NEW YORK CITY: With no set categories or nominees, the pressure is off and the party is on at the annual Obie Awards for New York’s Off-Broadway and Off-Off-Broadway theatre scene. This year’s, the 60th annual, held once again at the rock concert venue Webster Hall on Monday, May 18, was no exception.
This time out, longtime presenter Village Voice joined forces with the American Theatre Wing to copresent the awards. “The Obies have such a rich tradition, and to be able to put some of the American Theatre Wing stamp on it and to work with [host] Lea DeLaria to put together an evening to honor the great artistry that has happened but also be really entertaining—it is exhilarating,” said Heather Hitchens, executive director of the American Theatre Wing, in an interview before the show.
DeLaria said she was thrilled to be taking the reins for the night—she said “yes” immediately when offered the gig. DeLaria is no stranger to the awards ceremony, having snagged an Obie in 1998 for her performance in the Public Theater’s On the Town.
DeLaria demonstrated her vocal chops in the opening song “Welcome to My Party,” from The Wild Party. And with that, the Obies’ own wild party began.
Presenters included Sting, Jesse Eisenberg, Tommy Tune, Stockard Channing, Lisa Kron, T.R. Knight, LaChanze, Bradley Theodore, Tony Kushner, Billy Crudup, William Ivey Long and Tom Finkel.
Lin-Manuel Miranda, Andy Blankenbuehler,Thomas Kail and Alex Lacamoire from Hamiliton took home the first Obie of the night for the best new American theatre work.

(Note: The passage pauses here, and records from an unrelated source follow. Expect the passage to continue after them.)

-- ==== Sys2Proof/Machine/Index.lean ====
section
/-! DEFINITION. The index register and the memory instructions (spec/42_index_memory.md R140 to R145). `I` is never
modified by an access (D14); no flag is written; every one ends with the default advance. -/

namespace Sys2Proof.Machine

/-- `LDI nnn` (R140). -/
def execLdi (nnn : Addr12) (s : State) : Result := .next (s.setI (zextAddr nnn)).advance

/-- `ADDIX Vx` (R141): wraps modulo 65536, no flag (D13). -/
def execAddix (x : Reg) (s : State) : Result := .next (s.setI (s.i + zextByte (s.getV x))).advance

/-- The address of the glyph of digit `d`: `FONT_BASE + 5 * d` (R20, R142). -/
def glyphAddr (d : Nat) : Word := BitVec.ofNat 16 (Config.fontBase + Config.glyphLen * d)

/-- `FONT Vx` (R142): the low nibble of `V[x]` is the digit (D15). -/
def execFont (x : Reg) (s : State) : Result := .next (s.setI (glyphAddr (s.lowNibble x))).advance

/-- The hundreds, tens and ones of a byte (R143). -/
def decimalDigits (b : Byte) : Byte × Byte × Byte :=
  (BitVec.ofNat 8 (b.toNat / 100), BitVec.ofNat 8 (b.toNat / 10 % 10), BitVec.ofNat 8 (b.toNat % 10))

/-- `BCD Vx` (R143): hundreds at `I`, tens at `I + 1`, ones at `I + 2`. -/
def execBcd (x : Reg) (s : State) : Result :=
  let d := decimalDigits (s.getV x)
  .next (((s.memWrite (s.indexed 0) d.1).memWrite (s.indexed 1) d.2.1).memWrite (s.indexed 2) d.2.2).advance

/-- The loop of `STM` (R144): the state after `count` stores, `V[k]` at `I + k` for each `k < count`. -/
def storeRegs (s : State) : Nat → State
  | 0 => s
  | k + 1 => (storeRegs s k).memWrite (s.indexed k) (s.v[k]?.getD Config.resetV)

/-- `STM Vx` (R144): V0..Vx inclusive. -/
def execStm (x : Reg) (s : State) : Result := .next (storeRegs s (x.val + 1)).advance

/-- The loop of `LDM` (R145): the registers after `count` loads, `V[k]` from `I + k` for each `k < count`. -/
def loadRegs (s : State) : Nat → Vector Byte 16
  | 0 => s.v
  | k + 1 => (loadRegs s k).setIfInBounds k (s.memRead (s.indexed k))

/-- `LDM Vx` (R145): V0..Vx inclusive. -/
def execLdm (x : Reg) (s : State) : Result := .next { s with v := loadRegs s (x.val + 1) }.advance

end Sys2Proof.Machine
end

Clare Barron’s You Got Older, which premiered at HERE, received three awards; Anne Kauffman for direction, Brooke Bloom for performance and Barron for playwriting. “This is the coolest award ceremony—the work that gets celebrated at this ceremony is work I really respond to and want to make, and I am really happy to be here,” said Bloom before the show. Said Barron after taking home her award, “I am so honored to be here. I didn’t ever expect this to happen, and it’s even better to happen among peers that I respect so much and that are role models to me.”
Another celebrated production was The Invisible Hand, which received Obies for playwright Ayad Akhtar and performer Usman Ally. “It was a great play at a fantastic theatre,” said Ally before the show, which ran at New York Theatre Workshop. “It is a play about global finance and terrorism and a variety of major global events—it sort of deals with people’s misconceptions about Islam and about the East and the relationships America has with the East. So it is very heady, but exciting and fun, and we had a fantastic cast.”

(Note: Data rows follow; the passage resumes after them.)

-- ==== Sys2Proof/Laws/Decode.lean ====
section
/-! SUPPORT. The fields of each format are read back as they were put in, and the number each format makes. -/

namespace Sys2Proof

theorem regBits_toNat (r : Reg) : (regBits r).toNat = r.val := rfl

theorem regBits_toFin (r : Reg) : (regBits r).toFin = r := rfl

/-- Two words of the same width are equal when their numbers are. -/
theorem formatNNN_toNat (m : Nibble) (nnn : Addr12) : (formatNNN m nnn).toNat = 0x1000 * m.toNat + nnn.toNat := by
  have h := nnn.isLt
  simp only [formatNNN, BitVec.toNat_append, Nat.shiftLeft_eq]
  rw [← Nat.shiftLeft_eq, ← Nat.shiftLeft_add_eq_or_of_lt (by omega), Nat.shiftLeft_eq]
  omega

theorem formatXNN_toNat (m : Nibble) (x : Reg) (nn : Byte) :
    (formatXNN m x nn).toNat = 0x1000 * m.toNat + 0x100 * x.val + nn.toNat := by
  have h := nn.isLt
  have hx := x.isLt
  have e : (m ++ regBits x).toNat = 0x10 * m.toNat + x.val := by
    simp only [BitVec.toNat_append, regBits_toNat]
    rw [← Nat.shiftLeft_add_eq_or_of_lt (by omega), Nat.shiftLeft_eq]
    omega
  simp only [formatXNN]
  rw [BitVec.toNat_append, e, ← Nat.shiftLeft_add_eq_or_of_lt (by omega), Nat.shiftLeft_eq]
  omega

theorem formatX_toNat (m : Nibble) (x : Reg) (b : Byte) :
    (formatX m x b).toNat = 0x1000 * m.toNat + 0x100 * x.val + b.toNat := formatXNN_toNat m x b

theorem formatXYN_toNat (m : Nibble) (x y : Reg) (n : Nibble) :
    (formatXYN m x y n).toNat = 0x1000 * m.toNat + 0x100 * x.val + 0x10 * y.val + n.toNat := by
  have h := n.isLt
  have hy := y.isLt
  have e : (regBits y ++ n).toNat = 0x10 * y.val + n.toNat := by
    simp only [BitVec.toNat_append, regBits_toNat]
    rw [← Nat.shiftLeft_add_eq_or_of_lt (by omega), Nat.shiftLeft_eq]
    omega
  have e2 : formatXYN m x y n = formatXNN m x (regBits y ++ n) := by
    apply BitVec.eq_of_toNat_eq
    have hx := x.isLt
    have e3 : (m ++ regBits x).toNat = 0x10 * m.toNat + x.val := by
      simp only [BitVec.toNat_append, regBits_toNat]
      rw [← Nat.shiftLeft_add_eq_or_of_lt (by omega), Nat.shiftLeft_eq]
      omega
    have e4 : (m ++ regBits x ++ regBits y).toNat = 0x100 * m.toNat + 0x10 * x.val + y.val := by
      rw [BitVec.toNat_append, e3, regBits_toNat, ← Nat.shiftLeft_add_eq_or_of_lt (by omega), Nat.shiftLeft_eq]
      omega
    rw [formatXNN_toNat, e]
    simp only [formatXYN]
    rw [BitVec.toNat_append, e4, ← Nat.shiftLeft_add_eq_or_of_lt (by omega), Nat.shiftLeft_eq]
    omega
  rw [e2, formatXNN_toNat, e]
  omega

/-! ## Fields as numbers -/

theorem opMajor_toNat (op : Word) : (opMajor op).toNat = op.toNat / 0x1000 := by
  have h := op.isLt
  simp only [opMajor, BitVec.extractLsb'_toNat, Nat.shiftRight_eq_div_pow]
  omega

theorem opX_val (op : Word) : (opX op).val = op.toNat / 0x100 % 0x10 := by
  show ((op.extractLsb' 8 4).toNat) = _
  simp only [BitVec.extractLsb'_toNat, Nat.shiftRight_eq_div_pow]

theorem opY_val (op : Word) : (opY op).val = op.toNat / 0x10 % 0x10 := by
  show ((op.extractLsb' 4 4).toNat) = _
  simp only [BitVec.extractLsb'_toNat, Nat.shiftRight_eq_div_pow]

theorem opN_toNat (op : Word) : (opN op).toNat = op.toNat % 0x10 := by
  simp [opN, BitVec.extractLsb'_toNat]

theorem opNN_toNat (op : Word) : (opNN op).toNat = op.toNat % 0x100 := by
  simp [opNN, BitVec.extractLsb'_toNat]

theorem opNNN_toNat (op : Word) : (opNNN op).toNat = op.toNat % 0x1000 := by
  simp [opNNN, BitVec.extractLsb'_toNat]

/-! ## Fields of a format -/

@[simp] theorem opMajor_formatNNN (m : Nibble) (a : Addr12) : opMajor (formatNNN m a) = m := by
  apply BitVec.eq_of_toNat_eq
  have := a.isLt
  rw [opMajor_toNat, formatNNN_toNat]
  omega

@[simp] theorem opNNN_formatNNN (m : Nibble) (a : Addr12) : opNNN (formatNNN m a) = a := by
  apply BitVec.eq_of_toNat_eq
  have := a.isLt
  rw [opNNN_toNat, formatNNN_toNat]
  omega

@[simp] theorem opMajor_formatXNN (m : Nibble) (x : Reg) (b : Byte) : opMajor (formatXNN m x b) = m := by
  apply BitVec.eq_of_toNat_eq
  have := b.isLt
  rw [opMajor_toNat, formatXNN_toNat]
  omega

@[simp] theorem opX_formatXNN (m : Nibble) (x : Reg) (b : Byte) : opX (formatXNN m x b) = x := by
  apply Fin.ext
  have := b.isLt
  rw [opX_val, formatXNN_toNat]
  omega

@[simp] theorem opNN_formatXNN (m : Nibble) (x : Reg) (b : Byte) : opNN (formatXNN m x b) = b := by
  apply BitVec.eq_of_toNat_eq
  have := b.isLt
  rw [opNN_toNat, formatXNN_toNat]
  omega

@[simp] theorem opMajor_formatX (m : Nibble) (x : Reg) (b : Byte) : opMajor (formatX m x b) = m :=
  opMajor_formatXNN m x b

@[simp] theorem opX_formatX (m : Nibble) (x : Reg) (b : Byte) : opX (formatX m x b) = x := opX_formatXNN m x b

@[simp] theorem opNN_formatX (m : Nibble) (x : Reg) (b : Byte) : opNN (formatX m x b) = b := opNN_formatXNN m x b

@[simp] theorem opMajor_formatXYN (m : Nibble) (x y : Reg) (n : Nibble) : opMajor (formatXYN m x y n) = m := by
  apply BitVec.eq_of_toNat_eq
  have := n.isLt
  rw [opMajor_toNat, formatXYN_toNat]
  omega

@[simp] theorem opX_formatXYN (m : Nibble) (x y : Reg) (n : Nibble) : opX (formatXYN m x y n) = x := by
  apply Fin.ext
  have := n.isLt
  rw [opX_val, formatXYN_toNat]
  omega

@[simp] theorem opY_formatXYN (m : Nibble) (x y : Reg) (n : Nibble) : opY (formatXYN m x y n) = y := by
  apply Fin.ext
  have := n.isLt
  rw [opY_val, formatXYN_toNat]
  omega

@[simp] theorem opN_formatXYN (m : Nibble) (x y : Reg) (n : Nibble) : opN (formatXYN m x y n) = n := by
  apply BitVec.eq_of_toNat_eq
  have := n.isLt
  rw [opN_toNat, formatXYN_toNat]
  omega

/-- The bytes of a word, put together again, are the word. -/
@[simp] theorem wordOfBytes_bytes (w : Word) : wordOfBytes (highByte w) (lowByte w) = w := by
  apply BitVec.eq_of_toNat_eq
  have h := w.isLt
  have hl : (lowByte w).toNat = w.toNat % 256 := by simp [lowByte, BitVec.extractLsb'_toNat]
  have hh : (highByte w).toNat = w.toNat / 256 := by
    simp only [highByte, BitVec.extractLsb'_toNat, Nat.shiftRight_eq_div_pow]
    omega
  simp only [wordOfBytes]
  rw [BitVec.toNat_append, ← Nat.shiftLeft_add_eq_or_of_lt (lowByte w).isLt, Nat.shiftLeft_eq, hl, hh]
  omega

/-- Two bytes combined big-endian, as a number (R42). -/
theorem wordOfBytes_toNat (hi lo : Byte) : (wordOfBytes hi lo).toNat = 256 * hi.toNat + lo.toNat := by
  simp only [wordOfBytes]
  rw [BitVec.toNat_append, ← Nat.shiftLeft_add_eq_or_of_lt lo.isLt, Nat.shiftLeft_eq]
  omega

/-- No two rows of the opcode map select one word: "the 34 rows ... are mutually exclusive" (R66). Two rows clash only
where they agree on the bits both fix. -/
theorem opcodeTable_disjoint :
    opcodeTable.Pairwise (fun r q => (r.opMatch ^^^ q.opMatch) &&& (r.opMask &&& q.opMask) ≠ 0#16) := by
  decide

end Sys2Proof
end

Performances for the evening included a rendition of “What I Did for Love” by Natalie Cortez in remembrance of the artists the theatre community lost in the past year. Michael Cerveris, Tony-nominated for Fun Home, performed “Mack the Knife” as an homage to The Threepenny Opera, the first musical to be awarded at the inaugural Obie Awards in 1956. The night’s showstopper was DeLaria’s interpretive dance to thank the events sponsors, which she spiritedly performed in a leotard and a Sleep No More mask.
James Houghton, founding artistic director of Signature Theatre, received an Obie for Sustained Achievement. Houghton recently announced his departure from Signature for health reasons.

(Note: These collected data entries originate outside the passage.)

-- ==== Sys2Proof/Proofs/Encoding.lean ====
section
/-! PROOFS. The decoder against the opcode map (R66) and the unrecognized space (R68), and the step of a running CPU at
an unrecognized word (R205). -/

namespace Sys2Proof

open Sys2Proof.Machine

/-! ## A word put together again from its fields (R62) -/

theorem formatNNN_of_fields {op : Word} {m : Nibble} (hm : opMajor op = m) : formatNNN m (opNNN op) = op := by
  apply BitVec.eq_of_toNat_eq
  rw [formatNNN_toNat, ← hm, opMajor_toNat, opNNN_toNat]
  omega

theorem formatXNN_of_fields {op : Word} {m : Nibble} (hm : opMajor op = m) :
    formatXNN m (opX op) (opNN op) = op := by
  apply BitVec.eq_of_toNat_eq
  rw [formatXNN_toNat, ← hm, opMajor_toNat, opX_val, opNN_toNat]
  omega

theorem formatX_of_fields {op : Word} {m : Nibble} {b : Byte} (hm : opMajor op = m) (hb : opNN op = b) :
    formatX m (opX op) b = op :=
  hb ▸ formatXNN_of_fields hm

theorem formatXYN_of_fields {op : Word} {m n : Nibble} (hm : opMajor op = m) (hn : opN op = n) :
    formatXYN m (opX op) (opY op) n = op := by
  apply BitVec.eq_of_toNat_eq
  rw [formatXYN_toNat, ← hm, ← hn, opMajor_toNat, opX_val, opY_val, opN_toNat]
  omega

/-! ## The unrecognized space by the fields the decoder reads (R68) -/

theorem inUnrecognizedSpace_iff_fields (op : Word) : InUnrecognizedSpace op.toNat ↔
    (opMajor op = 0x0#4 ∧ op ≠ 0x00E0#16 ∧ op ≠ 0x00EE#16) ∨
    (opMajor op = 0x5#4 ∧ opN op ≠ 0x0#4) ∨
    (opMajor op = 0x9#4 ∧ opN op ≠ 0x0#4) ∨
    (opMajor op = 0x8#4 ∧ opN op ∉ [0x0#4, 0x1#4, 0x2#4, 0x3#4, 0x4#4, 0x5#4, 0x6#4, 0x7#4, 0xE#4]) ∨
    (opMajor op = 0xE#4 ∧ opNN op ∉ [0x9E#8, 0xA1#8]) ∨
    (opMajor op = 0xF#4 ∧
      opNN op ∉ [0x07#8, 0x0A#8, 0x15#8, 0x18#8, 0x1E#8, 0x29#8, 0x33#8, 0x55#8, 0x65#8]) := by
  simp only [InUnrecognizedSpace, ← BitVec.toNat_inj, opMajor_toNat, opN_toNat, opNN_toNat, ne_eq, List.mem_cons,
    List.not_mem_nil, or_false, BitVec.toNat_ofNat, Nat.reducePow, Nat.reduceMod]
  refine or_congr ?family0 (or_congr Iff.rfl (or_congr Iff.rfl (or_congr ?family8 Iff.rfl)))
  case family0 => omega
  case family8 => omega

/-! ## What the decoder can answer (R65) -/

/-- A reading of the word `op`: the instruction `op` is the encoding of, or `op` itself as unrecognized. -/
def Decoded.Reads (op : Word) : Decoded → Prop
  | .instr i => encode i = op
  | .unrecognized w => w = op ∧ InUnrecognizedSpace op.toNat

theorem decode0_reads {op : Word} (hm : opMajor op = 0x0#4) : (decode0 op).Reads op := by
  unfold decode0
  split
  · next hcls => exact hcls.symm
  split
  · next hret => exact hret.symm
  · next hcls hret => exact ⟨rfl, (inUnrecognizedSpace_iff_fields op).2 (.inl ⟨hm, hcls, hret⟩)⟩

theorem decode8_reads {op : Word} (hm : opMajor op = 0x8#4) : (decode8 op).Reads op := by
  unfold decode8
  split
  case h_10 => exact ⟨rfl, (inUnrecognizedSpace_iff_fields op).2 (by simp_all)⟩
  all_goals exact formatXYN_of_fields hm ‹opN op = _›

theorem decodeE_reads {op : Word} (hm : opMajor op = 0xE#4) : (decodeE op).Reads op := by
  unfold decodeE
  split
  case h_3 => exact ⟨rfl, (inUnrecognizedSpace_iff_fields op).2 (by simp_all)⟩
  all_goals exact formatX_of_fields hm ‹opNN op = _›

theorem decodeF_reads {op : Word} (hm : opMajor op = 0xF#4) : (decodeF op).Reads op := by
  unfold decodeF
  split
  case h_10 => exact ⟨rfl, (inUnrecognizedSpace_iff_fields op).2 (by simp_all)⟩
  all_goals exact formatX_of_fields hm ‹opNN op = _›

theorem decodeWord_reads (op : Word) : (decodeWord op).Reads op := by
  unfold decodeWord
  split
  case h_1 hm => exact decode0_reads hm
  case h_9 hm => exact decode8_reads hm
  case h_15 hm => exact decodeE_reads hm
  case h_16 =>
    have hm : opMajor op = 0xF#4 := by
      simp only [imp_false] at *
      bv_omega
    exact decodeF_reads hm
  case h_2 hm | h_3 hm | h_11 hm | h_12 hm => exact formatNNN_of_fields hm
  case h_4 hm | h_5 hm | h_7 hm | h_8 hm | h_13 hm => exact formatXNN_of_fields hm
  case h_14 hm => exact formatXYN_of_fields hm rfl
  case h_6 hm =>
    split
    · next hn => exact formatXYN_of_fields hm hn
    · next hn => exact ⟨rfl, (inUnrecognizedSpace_iff_fields op).2 (.inr (.inl ⟨hm, hn⟩))⟩
  case h_10 hm =>
    split
    · next hn => exact formatXYN_of_fields hm hn
    · next hn => exact ⟨rfl, (inUnrecognizedSpace_iff_fields op).2 (.inr (.inr (.inl ⟨hm, hn⟩)))⟩

theorem encode_of_decodeWord {op : Word} {i : Instr} (h : decodeWord op = .instr i) : encode i = op :=
  (h ▸ decodeWord_reads op : (Decoded.instr i).Reads op)

theorem unrecognized_of_decodeWord {op w : Word} (h : decodeWord op = .unrecognized w) :
    w = op ∧ InUnrecognizedSpace op.toNat :=
  (h ▸ decodeWord_reads op : (Decoded.unrecognized w).Reads op)

/-! ## The rows of the opcode map (R66) -/

theorem Mnemonic.mem_all (m : Mnemonic) : m ∈ Mnemonic.all := by cases m <;> decide

theorem Mnemonic.row_mem_opcodeTable (m : Mnemonic) : m.row ∈ opcodeTable := List.mem_map_of_mem m.mem_all

/-- The laws made per instruction, of every instruction. -/
theorem tableRow_statement (i : Instr) : Laws.TableRow.Statement i := by
  cases i with
  | cls => exact Laws.TableRow.cls
  | ret => exact Laws.TableRow.ret
  | jp nnn => exact Laws.TableRow.jp nnn
  | call nnn => exact Laws.TableRow.call nnn
  | se x nn => exact Laws.TableRow.se x nn
  | sne x nn => exact Laws.TableRow.sne x nn
  | ser x y => exact Laws.TableRow.ser x y
  | sner x y => exact Laws.TableRow.sner x y
  | ld x nn => exact Laws.TableRow.ld x nn
  | addi x nn => exact Laws.TableRow.addi x nn
  | mov x y => exact Laws.TableRow.mov x y
  | or x y => exact Laws.TableRow.or x y
  | and x y => exact Laws.TableRow.and x y
  | xor x y => exact Laws.TableRow.xor x y
  | add x y => exact Laws.TableRow.add x y
  | sub x y => exact Laws.TableRow.sub x y
  | shr x y => exact Laws.TableRow.shr x y
  | subn x y => exact Laws.TableRow.subn x y
  | shl x y => exact Laws.TableRow.shl x y
  | ldi nnn => exact Laws.TableRow.ldi nnn
  | jp0 nnn => exact Laws.TableRow.jp0 nnn
  | rnd x nn => exact Laws.TableRow.rnd x nn
  | drw x y n => exact Laws.TableRow.drw x y n
  | skp x => exact Laws.TableRow.skp x
  | sknp x => exact Laws.TableRow.sknp x
  | lddt x => exact Laws.TableRow.lddt x
  | wkey x => exact Laws.TableRow.wkey x
  | stdt x => exact Laws.TableRow.stdt x
  | stst x => exact Laws.TableRow.stst x
  | addix x => exact Laws.TableRow.addix x
  | font x => exact Laws.TableRow.font x
  | bcd x => exact Laws.TableRow.bcd x
  | stm x => exact Laws.TableRow.stm x
  | ldm x => exact Laws.TableRow.ldm x

theorem row_selects_encode (i : Instr) : i.mnemonic.row.selects (encode i) = true := (tableRow_statement i).1

theorem TableRow.selects_iff (r : TableRow) (op : Word) : r.selects op = true ↔ op &&& r.opMask = r.opMatch :=
  beq_iff_eq

/-- A row fixes the bits of every field its mask covers. -/
theorem TableRow.extractLsb'_of_selects {r : TableRow} {op : Word} {start len : Nat} (hsel : r.selects op = true)
    (hmask : r.opMask.extractLsb' start len = BitVec.allOnes len) :
    op.extractLsb' start len = r.opMatch.extractLsb' start len := by
  rw [← (r.selects_iff op).1 hsel, BitVec.extractLsb'_and, hmask, BitVec.and_allOnes]

theorem TableRow.opMajor_of_selects {r : TableRow} {op : Word} (hsel : r.selects op = true)
    (hmask : opMajor r.opMask = 0xF#4) : opMajor op = opMajor r.opMatch :=
  TableRow.extractLsb'_of_selects hsel hmask

theorem TableRow.opN_of_selects {r : TableRow} {op : Word} (hsel : r.selects op = true)
    (hmask : opN r.opMask = 0xF#4) : opN op = opN r.opMatch :=
  TableRow.extractLsb'_of_selects hsel hmask

theorem TableRow.opNN_of_selects {r : TableRow} {op : Word} (hsel : r.selects op = true)
    (hmask : opNN r.opMask = 0xFF#8) : opNN op = opNN r.opMatch :=
  TableRow.extractLsb'_of_selects hsel hmask

/-- A row whose mask is the whole word selects its match alone. -/
theorem TableRow.eq_opMatch_of_selects {r : TableRow} {op : Word} (hsel : r.selects op = true)
    (hmask : r.opMask = 0xFFFF#16) : op = r.opMatch := by
  rw [← (r.selects_iff op).1 hsel, hmask]
  exact BitVec.and_allOnes.symm

/-- No row selects a word of the unrecognized space, by the fields each of the map's four masks fixes. -/
theorem Mnemonic.not_inUnrecognizedSpace_of_selects {m : Mnemonic} {op : Word} (hsel : m.row.selects op = true) :
    ¬ InUnrecognizedSpace op.toNat := by
  rw [inUnrecognizedSpace_iff_fields]
  cases m with
  | cls | ret =>
    rw [TableRow.eq_opMatch_of_selects hsel rfl]
    decide
  | jp | call | se | sne | ld | addi | ldi | jp0 | rnd | drw =>
    simp +decide [TableRow.opMajor_of_selects hsel rfl]
  | ser | sner | mov | or | and | xor | add | sub | shr | subn | shl =>
    simp +decide [TableRow.opMajor_of_selects hsel rfl, TableRow.opN_of_selects hsel rfl]
  | skp | sknp | lddt | wkey | stdt | stst | addix | font | bcd | stm | ldm =>
    simp +decide [TableRow.opMajor_of_selects hsel rfl, TableRow.opNN_of_selects hsel rfl]

/-- Rows that select one word agree on the bits both fix. -/
theorem TableRow.opMatch_xor_of_selects {r q : TableRow} {op : Word} (hr : r.selects op = true)
    (hq : q.selects op = true) : (r.opMatch ^^^ q.opMatch) &&& (r.opMask &&& q.opMask) = 0#16 := by
  rw [← (r.selects_iff op).1 hr, ← (q.selects_iff op).1 hq]
  ext k hk
  simp only [BitVec.getElem_and, BitVec.getElem_xor, BitVec.getElem_zero]
  cases op[k] <;> cases r.opMask[k] <;> cases q.opMask[k] <;> rfl

/-- "The 34 rows ... are mutually exclusive" (R66): of any two, a word selects at most one. -/
theorem opcodeTable_exclusive (op : Word) :
    opcodeTable.Pairwise fun r q => ¬ (r.selects op = true ∧ q.selects op = true) :=
  opcodeTable_disjoint.imp fun hclash ⟨hr, hq⟩ => hclash (TableRow.opMatch_xor_of_selects hr hq)

theorem opcodeTable_eq_of_selects {r q : TableRow} {op : Word} (hr : r ∈ opcodeTable) (hq : q ∈ opcodeTable)
    (hrsel : r.selects op = true) (hqsel : q.selects op = true) : r = q := by
  have hsymm : Std.Symm fun r q : TableRow => ¬ (r.selects op = true ∧ q.selects op = true) :=
    ⟨fun _ _ => mt And.symm⟩
  by_contra hne
  exact (opcodeTable_exclusive op).forall hr hq hne ⟨hrsel, hqsel⟩

/-- Settles O3: the decoded instruction encodes to the word, so its row selects it and, the rows being exclusive, no
other does; a word some row selects is not of the unrecognized space. -/
theorem decodeAgreesWithTheOpcodeMap : Obligations.DecodeAgreesWithTheOpcodeMap := by
  unfold Obligations.DecodeAgreesWithTheOpcodeMap
  intro op
  constructor
  · intro i hi
    have hmem := i.mnemonic.row_mem_opcodeTable
    have hsel : i.mnemonic.row.selects op = true := encode_of_decodeWord hi ▸ row_selects_encode i
    exact ⟨hmem, fun r hr => ⟨fun hrsel => opcodeTable_eq_of_selects hr hmem hrsel hsel, fun hrow => hrow ▸ hsel⟩⟩
  · intro w hw
    obtain ⟨hword, hspace⟩ := unrecognized_of_decodeWord hw
    refine ⟨hword, fun r hr => ?_⟩
    obtain ⟨m, -, rfl⟩ := List.mem_map.1 hr
    exact Bool.eq_false_iff.2 fun hsel => m.not_inUnrecognizedSpace_of_selects hsel hspace

/-! ## Unrecognized words (R68, R205) -/

theorem encode_not_inUnrecognizedSpace (i : Instr) : ¬ InUnrecognizedSpace (encode i).toNat :=
  i.mnemonic.not_inUnrecognizedSpace_of_selects (row_selects_encode i)

theorem decodeWord_eq_unrecognized_iff (op : Word) :
    decodeWord op = .unrecognized op ↔ InUnrecognizedSpace op.toNat := by
  refine ⟨fun h => (unrecognized_of_decodeWord h).2, fun hspace => ?_⟩
  cases hdec : decodeWord op with
  | instr i => exact absurd hspace (encode_of_decodeWord hdec ▸ encode_not_inUnrecognizedSpace i)
  | unrecognized w => rw [(unrecognized_of_decodeWord hdec).1]

end Sys2Proof

namespace Sys2Proof.Machine

theorem State.halted_eq_false {s : State} (hfault : s.fault = .none) : s.halted = false :=
  decide_eq_false (not_not_intro hfault)

/-- With nothing on the agenda a step of the model is a `Step` of the CPU (log 2). -/
theorem step_of_agenda_nil {s : State} (hagenda : s.agenda = []) : step s = cpuStep s := by
  rw [step, hagenda]

/-- A running CPU only advances at an unrecognized word (R205). -/
theorem cpuStep_of_unrecognized {s : State} {op : Word} (hfault : s.fault = .none)
    (hdec : decodeWord s.fetch = .unrecognized op) : cpuStep s = .next s.advance := by
  simp [cpuStep, State.halted_eq_false hfault, hdec, execUnrecognized]

/-- And it reports the word (R60, R205). -/
theorem report_of_unrecognized {s : State} {op : Word} (hfault : s.fault = .none)
    (hdec : decodeWord s.fetch = .unrecognized op) : s.report = some op := by
  simp [State.report, State.halted_eq_false hfault, hdec]

/-- Settles O4: the decoder answers unrecognized exactly on R68's table, and there the step is the default advance. -/
theorem unrecognizedWordsAreReportedNoOps : Obligations.UnrecognizedWordsAreReportedNoOps := by
  unfold Obligations.UnrecognizedWordsAreReportedNoOps
  refine ⟨decodeWord_eq_unrecognized_iff, fun s ⟨hfault, hagenda⟩ hspace => ?_⟩
  have hdec := (decodeWord_eq_unrecognized_iff s.fetch).2 hspace
  exact ⟨s.advance, (step_of_agenda_nil hagenda).trans (cpuStep_of_unrecognized hfault hdec),
    advance_pc_toNat rfl rfl, sameButPc_of_eq rfl, report_of_unrecognized hfault hdec⟩

end Sys2Proof.Machine
end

“It’s been amazing—when we first started the company, the very first year our first writer Romulus received a Sustained Excellence award, and we all came and we were all so proud,” said Houghton before the show. “It’s a real embrace from the community, from peers. No matter how long you’ve been at it, it’s guerrilla warfare” to make theatre, so “to be in this room and be celebrated by and with them—it’s a real honor, a total honor. The real deal.” In his acceptance speech, Houghton credited the magic of the city and the guts of the Off-Off-Broadway community for opening up possibilities when he first started out in New York.
Overall, the feeling of the evening was that of a family party, honoring a community whose members have nurtured, encouraged and supported each other for many years. Christine Jones, winner of an Obie for her design for Let the Right One In, said that attendees were not separated by six degrees but by just one. Thanks to DeLaria’s admonition that honorees thank their agents and parents after the ceremony—a running joke throughout the evening—the awards hastily and unexpectedly wrapped up in under two and a half hours.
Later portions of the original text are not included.